El Primer Distrito es el centro de operaciones de resistencia- Explicó Mai

-¿Fachada, Primer Distrito, resistencia? ¿Qué quieren con migo?

-Queremos que nos ayudes

-¿En qué?- preguntó- ¿Dónde estoy?

-Estas en Esdrad una ciudad cercana a la capital de Windbloom

.¿Windbloom? ¿En qué país estoy? ¿Qué quieren de mí? No soy nada, solo una estudiante universitaria, un simple ser humano.

Escuchó como sus palabras rebotaban contra las paredes y nuevamente lo único que recibió como respuesta fue parsimonioso sonido del reloj. Pasó su mirada por todas las personas de la mesa notando que ninguna tenía la determinación para contestarle. Mai se observaba las manos detenidamente mientras jugaba con ellas. Nao se había tirado contra el respaldo de la silla y miraba al techo con los brazos entrelazados sobre su pecho. Reito había corrido la mirada hacia el reloj y podía ver como su pierna derecha se movía al compás del sonido. Por su parte Shizuru la miraba detenidamente con su rostro enmascarado en tranquilidad.

-En realidad- habló lentamente la castaña- este no es el mundo que conoces- entrelazó sus manos y las posicionó sobre la mesa- como te explico, este es un universo paralelo al que has vividos estos últimos años

-¿Qué?- exclamó tratando de pararse sin éxito- no ustedes están locos- dijo nuevamente- ¿qué drogas están usando?

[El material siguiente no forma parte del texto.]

/-! ### The output lines (R19, R39, R44) -/

/-- A primitive's removal from `enc_ops` moves no line. -/
theorem State.finishPrim_lines (s : State) (rest : List Prim) : (s.finishPrim rest).lines = s.lines := by
  rw [State.finishPrim_frame]

/-- A write moves its own line only (R13). -/
theorem State.lineWrite_level_cases (s : State) (k : OutLine) (v : Bool) (a : Answer) (l : OutLine) :
    (s.lineWrite k v a).lines.level l = s.lines.level l ∨
    (k = l ∧ (s.lineWrite k v a).lines.level l = Level.after v a) := by
  by_cases hk : k = l
  · exact .inr ⟨hk, by simp [hk]⟩
  · exact .inl (by simp [hk])

/-- The executor moves a line only by the write of that line it performs. -/
theorem State.execStep_level_cases (s : State) (a : Answer) (l : OutLine) :
    (s.execStep a).lines.level l = s.lines.level l ∨
    (s.cmd.busy = true ∧ ∃ v ops, s.cmd.encOps = .w l v :: ops ∧
      (s.execStep a).lines.level l = Level.after v a) := by
  rcases s.execStep_cases a with he | ⟨-, rest, -, -, he⟩ | ⟨hb, k, v, rest, ho, rfl, he⟩ |
    ⟨hb, k, v, rest, ho, rfl, he⟩ <;> rw [he]
  · exact .inl rfl
  · exact .inl (congrArg (·.level l) (s.dwellDone.finishPrim_lines rest))
  · rw [State.finishPrim_lines]
    exact (s.lineWrite_level_cases k v .ok l).imp_right fun ⟨hk, hv⟩ => ⟨hb, v, rest, hk ▸ ho, hv⟩
  · exact (s.lineWrite_level_cases k v .fail l).imp_right fun ⟨hk, hv⟩ => ⟨hb, v, rest, hk ▸ ho, hv⟩

/-- Every effect but a construction moves a line only by the executor's write of it. -/
theorem Effect.level_cases {s t : State} {m : Move} (h : Effect s m t) (hm : m.isConstruct = false) (l : OutLine) :
    t.lines.level l = s.lines.level l ∨
    ∃ a v ops, m = .execute a ∧ s.cmd.busy = true ∧ s.cmd.encOps = .w l v :: ops ∧
      t.lines.level l = Level.after v a := by
  cases h with
  | idle | hold | popEvent | clock | button | append | edge | sample | sampleAppend | holdEvent | terminal =>
    exact .inl rfl
  | rejectWord _ _ b _ hb => rcases hb with rfl | rfl <;> exact .inl rfl
  | beginCommand _ _ b _ hb => rcases hb with rfl | rfl <;> exact .inl rfl
  | observe => rw [State.observe_frame]; exact .inl rfl
  | execute a => exact (s.execStep_level_cases a l).imp_right fun ⟨hb, v, ops, ho, hv⟩ => ⟨a, v, ops, rfl, hb, ho, hv⟩
  | construct => cases hm

/-- Settles O53: no effect of one block but the executor's write reaches a line's level. -/
theorem onlyTheExecutorMovesLines : Obligations.OnlyTheExecutorMovesLines := by
  intro s t l hk h hne
  obtain ⟨-, ⟨-, rfl⟩ | ⟨m, rest, hs, he⟩⟩ := step_effect h
  · exact absurd rfl hne
  · rcases he.level_cases (hk m rest hs) l with hl | ⟨a, v, ops, rfl, hb, ho, hv⟩
    · exact absurd hl hne
    · refine ⟨a, v, ops, rest, hs, hb, ho, ?_⟩
      rw [hv]
      cases a <;> cases v <;> rfl

/-! ### Reset (R36) -/

/-- Settles O2: what a construction writes, with the lines its exports leave; `State.reset` is read off. -/
theorem resetTableHolds : Obligations.ResetTableHolds := by
  refine ⟨fun s t c a h => ?_, by decide⟩
  have hready : t.init = .ready → t.lines.fan = .high ∧ t.lines.data = .low ∧ t.lines.clk = .low := fun hi => by
    rw [State.construct_ready_lines h hi]
    exact ⟨rfl, rfl, rfl⟩
  have hfailed : t.init = .exportFailed → t.lines.fan = .unknown ∧ t.lines.data = .unknown ∧ t.lines.clk = .unknown :=
    fun hi => by
      obtain ⟨p, q, r, hl⟩ := State.construct_failed_lines h hi
      rw [hl]
      exact ⟨rfl, rfl, rfl⟩
  refine ⟨hready, hfailed, ?_⟩
  rw [(State.construct_next h).2]
  exact ⟨rfl, rfl, rfl, rfl, rfl, rfl, rfl, rfl⟩
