/-! ### Hash/MAC sequencer (43_hash_mac.md) -/

/-- R170: `FINAL n`, opcode 0x43: `absorb_stop`, `absorb_byte(n)`, `n` drips emitted, then the wipe exactly under
`WIPE_AFTER_USAGE`. On a dead
context it faults. -/
def Obligations.FinalEmitsTheDigest : Prop :=
  ∀ n : Byte, encode (.final n) = [0x43#8, n] ∧
  Source.expand (.hfinal n.toNat) = [.final n] ∧ Source.expand (.mfinal n.toNat) = [.final n] ∧
  (∀ s : State, s.err = 0 → s.live = false → exec (.final n) s = .next (s.notLive 2)) ∧
  ∀ s : State, s.err = 0 → s.live = true →
    let q := ((s.engine.absorbStop s.cfg).absorbByte s.cfg n).squeeze s.cfg n.toNat
    ∃ t, exec (.final n) s = .next t ∧ t.out = s.out ++ q.bytes ∧ q.bytes.length = n.toNat ∧
      (s.cfg.wipeAfterUsage = true → t.ctx = Ctx.zero ∧ t.live = false ∧ t.t0 = 0 ∧ t.t1 = 0) ∧
      (s.cfg.wipeAfterUsage = false → t.ctx = q.engine.toCtx ∧ t.live = true) ∧
      t.pc = s.pc + 2 ∧ t.c = s.c ∧ t.seq = s.seq ∧ s.KeepsPorts t ∧ t.LatchesClear

/-! ### Timing-safe utilities (44_timing_safe_utilities.md) -/

/-- R191: `CMPCLR`, opcode 0x06: `c <- 0` and nothing else, on a live and on a dead context. That the latches stay
without PARANOID is the model's choice (log entry 5). -/
def Obligations.CmpclrClearsTheAccumulator : Prop :=
  encode .cmpclr = [0x06#8] ∧
  ∀ s : State, s.err = 0 → s.LatchesClear → exec .cmpclr s = .next { s with c := 0, pc := s.pc + 1 }

/-- R192: `CMPB x, y`, opcode 0x80: `c <- c | (x ^ y)` and nothing else; a set bit of `c` stays set. That the latches
stay without PARANOID is the model's choice (log entry 5). -/
def Obligations.CmpbAccumulatesDifferences : Prop :=
  ∀ x y : Byte, encode (.cmpb x y) = [0x80#8, x, y] ∧
  ∀ s : State, s.err = 0 → s.LatchesClear →
    exec (.cmpb x y) s = .next { s with c := s.c ||| (x ^^^ y), pc := s.pc + 3 } ∧
    ∀ n, s.c.getLsbD n = true → (s.c ||| (x ^^^ y)).getLsbD n = true

/-- R193: `CMPRD`, opcode 0x07: emits `c` and leaves it. That the latches stay without PARANOID is the model's
choice (log entry 5). -/
def Obligations.CmprdEmitsTheAccumulator : Prop :=
  encode .cmprd = [0x07#8] ∧
  ∀ s : State, s.err = 0 → s.LatchesClear →
    exec .cmprd s = .next { s with out := s.out ++ [s.c], pc := s.pc + 1 }

/-- R194, R116: `WIPE`, opcode 0x05: the context and the latches all zero, `live` cleared, `c` and `err` kept, on a
live and on a dead context; after it only `INIT`, `WIPE`, `NOP` and the comparator's commands do not fault. -/
def Obligations.WipeZeroesTheContext : Prop :=
  encode .wipe = [0x05#8] ∧ Source.expand .ctxzero = [.wipe] ∧
  ∀ s : State, s.err = 0 → ∃ t, exec .wipe s = .next t ∧
    (∀ x : Byte, Memory.read t.ctx.s x.toNat = 0) ∧ t.ctx.i = 0 ∧ t.ctx.j = 0 ∧ t.ctx.k = 0 ∧ t.ctx.z = 0 ∧
    t.ctx.a = 0 ∧ t.ctx.w = 0 ∧ t.t0 = 0 ∧ t.t1 = 0 ∧ t.live = false ∧ t.c = s.c ∧ t.out = s.out ∧
    t.pc = s.pc + 1 ∧ t.seq = s.seq ∧ s.KeepsPorts t ∧
    ∀ (i : Instr) (u : State), exec i t = .next u → (u.err = 0 ↔ i = .init ∨ i = .wipe ∨ i = .nop ∨ i = .cmpclr ∨
      i = .cmprd ∨ ∃ x y, i = .cmpb x y)

/-- R195, which the spec infers from R191 to R193: the `compare` service over two buffers of one length emits one byte, the OR of the XORs of the pairs,
which is 0 exactly when the buffers are equal. -/
def Obligations.CompareIsZeroExactlyOnEqualBuffers : Prop :=
  ∀ (bufa bufb : List Byte) (s : State), bufa.length = bufb.length → s.err = 0 →
    ∃ (t : State) (r : Byte), execAll (Source.expand (.compare bufa bufb)) s = .next t ∧ t.out = s.out ++ [r] ∧
      r = (List.zipWith (· ^^^ ·) bufa bufb).foldl (· ||| ·) 0 ∧ (r = 0 ↔ bufa = bufb) ∧
      t.ctx = s.ctx ∧ t.live = s.live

-Ninguna Kruger- contestó inmediatamente Nao- este es un universo paralelo

-¿Kruger? ¿Quién…

-¡Ese es tu verdadero nombre!- la interrumpió la pelirroja

-¡Nao!- Exclamaron Raito y Mai al unísono

-¿Qué?- saltó defensiva la pelirroja- es la verdad, dar tantas vueltas no nos va a llevar a nada y al final de camino es lo que tenemos que decirle

No fue capaz de escuchar más porque su cerebro trataba de comprender el bombardeo de información. Alzó su vistas y se encontró con un par de ojos observándolas consternada. Para ella había algo tan familiar y enigmático en ese rostro, en esos ojos, en ese color. Rojos, rojo, asco, distancia, dolor, sangre, metal, rojo, sangre, crujido, culpa, odio, rojo, sangre, muerte.


Creo que este debe haber sido uno de los capítulos mas largos que he escrito en mi vida, es sorprendente. Igual admito que el ultimo dialogo me costo días en pensarlo y no me gusto como salio, lo siento fosado.

Desde ya, gracias por tomarse el tiempo con esta historia.